(Collected data)
-- ==== Sys2Proof/Certificates/Slice0/Obligations.lean ====
section
/-! DEFINITION. The statements for the provers: first the forms several of them share, then one `def` per statement. A
docstring names the rules of spec/ a statement formalises. -/

namespace Sys2Proof.Statements

open Sys2Proof.Machine

/-- From `s` to `t` the only writes were `x[r] <- v` (none for `r0`) and `pc <- target`: every register, every byte of memory,
and everything else the machine holds is said. -/
structure Wrote (s t : State) (r : Reg) (v target : Word) : Prop where
  regs : ∀ x, t.reg x = if x = r ∧ r ≠ 0#5 then v else s.reg x
  pc : t.pc = target
  memory : ∀ a, t.memory.read a = s.memory.read a
  rest : { t with regs := s.regs, pc := s.pc } = s

/-- From `s` to `t` the only write was `pc <- target`. -/
structure Went (s t : State) (target : Word) : Prop where
  regs : ∀ x, t.reg x = s.reg x
  pc : t.pc = target
  memory : ∀ a, t.memory.read a = s.memory.read a
  rest : { t with pc := s.pc } = s

/-- From `s` to `t` the only writes were the low `n` bytes of `v` to memory from address `a`, and `pc <- pc + 4`. -/
structure Stored (s t : State) (n a : Nat) (v : Word) : Prop where
  regs : ∀ x, t.reg x = s.reg x
  pc : t.pc = s.pc + 4#32
  inside : ∀ i, i < n → t.memory.read (a + i) = (v >>> (8 * i)).setWidth 8
  outside : ∀ x, x < a ∨ a + n ≤ x → t.memory.read x = s.memory.read x
  rest : { t with memory := s.memory, pc := s.pc } = s

/-- A three-register R-type instruction: its encoding, and that it always writes `f x[A] x[B]` to `x[C]`. -/
def RegisterOp (opx : BitVec 6) (mk : Reg → Reg → Reg → Instr) (f : Word → Word → Word) : Prop :=
  (∀ a b c, decode (encodeR opx a b c 0#5) = .ok (mk c a b)) ∧
    ∀ rC rA rB s, ∃ t, exec (mk rC rA rB) s = .next t ∧ Wrote s t rC (f (s.reg rA) (s.reg rB)) (s.pc + 4#32)

/-- An I-type instruction with a result: its encoding, and that it always writes `f x[A] IMM16` to `x[B]`. -/
def ImmediateOp (op : BitVec 6) (mk : Reg → Reg → BitVec 16 → Instr) (f : Word → BitVec 16 → Word) : Prop :=
  (∀ a b imm, decode (encodeI op a b imm) = .ok (mk b a imm)) ∧
    ∀ rB rA imm s, ∃ t, exec (mk rB rA imm) s = .next t ∧ Wrote s t rB (f (s.reg rA) imm) (s.pc + 4#32)

/-- A shift or rotate by an immediate count: its encoding, and that it always writes `f x[A] IMM5` to `x[C]`. -/
def ShiftOp (opx : BitVec 6) (mk : Reg → Reg → BitVec 5 → Instr) (f : Word → Nat → Word) : Prop :=
  (∀ a c imm, decode (encodeR opx a 0#5 c imm) = .ok (mk c a imm)) ∧
    ∀ rC rA imm s, ∃ t, exec (mk rC rA imm) s = .next t ∧ Wrote s t rC (f (s.reg rA) imm.toNat) (s.pc + 4#32)

/-- A three-register instruction that `has` says the core implements: with the hardware its result, without it the
unimplemented instruction exception. -/
def HardwareOp (opx : BitVec 6) (mk : Reg → Reg → Reg → Instr) (has : Config → Bool) (f : Word → Word → Word) : Prop :=
  (∀ a b c, decode (encodeR opx a b c 0#5) = .ok (mk c a b)) ∧
    ∀ rC rA rB s,
      (has s.config = true → ∃ t, exec (mk rC rA rB) s = .next t ∧
        Wrote s t rC (f (s.reg rA) (s.reg rB)) (s.pc + 4#32)) ∧
      (has s.config = false → exec (mk rC rA rB) s = .next (takeException .unimplementedInstr s))

/-- A data access of kind `k` and `n` bytes at `ea` reaches memory at `pa` and no data cache answers it. -/
structure ReachesMemory (k : AccessKind) (n : Nat) (io : Bool) (ea : Word) (s : State) (pa : Word) (c : Bool) : Prop where
  address : dataAddr k n ea s = .ok (pa, c)
  mapped : allMemory s.config pa.toNat n = true
  uncached : s.config.dcache = none ∨ c = false ∨ io = true

/-- A load: its encoding, and the value it writes when its access reaches memory. -/
def LoadOp (op : BitVec 6) (mk : Reg → Reg → BitVec 16 → Instr) (n : Nat) (io : Bool) (value : Memory → Nat → Word) : Prop :=
  (∀ a b imm, decode (encodeI op a b imm) = .ok (mk b a imm)) ∧
    ∀ rB rA imm s pa c, ReachesMemory .load n io (s.reg rA + imm.signExtend 32) s pa c →
      ∃ t, exec (mk rB rA imm) s = .next t ∧ Wrote s t rB (value s.memory pa.toNat) (s.pc + 4#32)

/-- A store: its encoding, and the bytes it writes when its access reaches memory. -/
def StoreOp (op : BitVec 6) (mk : Reg → Reg → BitVec 16 → Instr) (n : Nat) (io : Bool) : Prop :=
  (∀ a b imm, decode (encodeI op a b imm) = .ok (mk b a imm)) ∧
    ∀ rB rA imm s pa c, s.memory.wf = true → ReachesMemory .store n io (s.reg rA + imm.signExtend 32) s pa c →
      ∃ t, exec (mk rB rA imm) s = .next t ∧ Stored s t n pa.toNat (s.reg rB)

/-- The byte, half-word and word at an address, little endian. -/
def byteAt (m : Memory) (a : Nat) : BitVec 8 := m.read a

/-- The half-word at an address: the more significant byte is at the higher address. -/
def halfAt (m : Memory) (a : Nat) : BitVec 16 := m.read (a + 1) ++ m.read a

/-- The word at an address: more significant bytes are at higher addresses. -/
def wordAt (m : Memory) (a : Nat) : Word := m.read (a + 3) ++ m.read (a + 2) ++ m.read (a + 1) ++ m.read a

/-- A data access goes through a data cache of geometry `g`, and no access has cached its line under another index: only a
reset may have left one there. -/
structure ReachesCache (k : AccessKind) (n : Nat) (ea : Word) (s : State) (pa : Word) (g : CacheGeometry) : Prop where
  address : dataAddr k n ea s = .ok (pa, true)
  mapped : allMemory s.config pa.toNat n = true
  cached : s.config.dcache = some g
  alone : ∀ l ∈ s.dcache, l.base = lineBase g pa → l.index ≠ cacheIndex g ea → l.origin = .reset

/-- A cacheable load: a present line gives the value and nothing else changes; a miss reads memory and at most puts the line of
its address, as memory holds it, into the cache. -/
def CachedLoadOp (mk : Reg → Reg → BitVec 16 → Instr) (n : Nat) (value : Memory → Nat → Word) : Prop :=
  ∀ rB rA imm s pa g, ReachesCache .load n (s.reg rA + imm.signExtend 32) s pa g →
    (∀ l, findLine s.dcache (cacheIndex g (s.reg rA + imm.signExtend 32)) (lineBase g pa) = some l →
      ∃ t, exec (mk rB rA imm) s = .next t ∧ Wrote s t rB (value l.bytes pa.toNat) (s.pc + 4#32)) ∧
    (findLine s.dcache (cacheIndex g (s.reg rA + imm.signExtend 32)) (lineBase g pa) = none →
      ∃ t, exec (mk rB rA imm) s = .next t ∧
        (t.dcache = s.dcache ∨ t.dcache = putLine s.dcache
          (fillLine g (cacheIndex g (s.reg rA + imm.signExtend 32)) (lineBase g pa) s)) ∧
        Wrote { s with dcache := t.dcache } t rB (value s.memory pa.toNat) (s.pc + 4#32))

/-- The byte that a cacheable access sees: the line's where one is present under the index and line address, else memory's. -/
def seenByte (s : State) (index : Nat) (base : Word) (a : Nat) : Byte :=
  match findLine s.dcache index base with
  | some l => l.bytes.read a
  | none => s.memory.read a

/-- From `s` to `t` a cacheable store of the low `n` bytes of `v` at `pa`, through the line of this index and base: a cacheable
access sees the bytes, and the line's others as before; a present line stays and is dirty; the other lines stay; memory changes
at most at the addressed bytes; nothing else changes but `pc`. -/
structure StoredInCache (s t : State) (g : CacheGeometry) (n index : Nat) (pa base v : Word) : Prop where
  regs : ∀ x, t.reg x = s.reg x
  pc : t.pc = s.pc + 4#32
  inside : ∀ i, i < n → seenByte t index base (pa.toNat + i) = (v >>> (8 * i)).setWidth 8
  line : ∀ a, base.toNat ≤ a → a < base.toNat + lineBytes g → (a < pa.toNat ∨ pa.toNat + n ≤ a) →
    seenByte t index base a = seenByte s index base a
  stays : findLine t.dcache index base = none → findLine s.dcache index base = none
  dirty : ∀ l, findLine t.dcache index base = some l → l.dirty = true
  others : ∀ l, ¬(l.index = index ∧ l.base = base) → (l ∈ t.dcache ↔ l ∈ s.dcache)
  outside : ∀ a, a < pa.toNat ∨ pa.toNat + n ≤ a → t.memory.read a = s.memory.read a
  rest : { t with memory := s.memory, dcache := s.dcache, pc := s.pc } = s

/-- A cacheable store completes as `StoredInCache` says; and a cacheable load of the same bytes after it completes and gives what
was stored. -/
def CachedStoreLoad (store load : Reg → Reg → BitVec 16 → Instr) (n : Nat) (stored : Word → Word) : Prop :=
  ∀ rB rA imm s pa g, s.Inv → ReachesCache .store n (s.reg rA + imm.signExtend 32) s pa g →
    ∃ t, exec (store rB rA imm) s = .next t ∧
      StoredInCache s t g n (cacheIndex g (s.reg rA + imm.signExtend 32)) pa (lineBase g pa) (s.reg rB) ∧
      ∀ rX, ReachesCache .load n (s.reg rA + imm.signExtend 32) s pa g → ∃ u, exec (load rX rA imm) t = .next u ∧
        ∀ x, u.reg x = if x = rX ∧ rX ≠ 0#5 then stored (s.reg rB) else s.reg x

/-- A plain load or store of a line that an access has cached under another index stops. -/
def AliasStops (mk : Reg → Reg → BitVec 16 → Instr) (k : AccessKind) (n : Nat) : Prop :=
  ∀ rB rA imm s pa g l, dataAddr k n (s.reg rA + imm.signExtend 32) s = .ok (pa, true) → s.config.dcache = some g →
    l ∈ s.dcache → l.base = lineBase g pa → l.index ≠ cacheIndex g (s.reg rA + imm.signExtend 32) → l.origin ≠ .reset →
    exec (mk rB rA imm) s = .fault .virtualAlias

/-- An access of `n` bytes at `pa` goes to the bus: no data cache answers it, or the data cache holds no line of its address. -/
def GoesToBus (s : State) (pa : Word) (c io : Bool) : Prop :=
  s.config.dcache = none ∨ c = false ∨ io = true ∨ ∃ g, s.config.dcache = some g ∧ ∀ l ∈ s.dcache, l.base ≠ lineBase g pa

ACTIVITY: Start at the first line of the entries above. Set down each line exactly through the one with "open Sys2Proof.Machine", and stop there.

RESULT OF THIS EXERCISE:
-- ==== Sys2Proof/Certificates/Slice0/Obligations.lean ====
section
/-! DEFINITION. The statements for the provers: first the forms several of them share, then one `def` per statement. A
docstring names the rules of spec/ a statement formalises. -/

namespace Sys2Proof.Statements

open Sys2Proof.Machine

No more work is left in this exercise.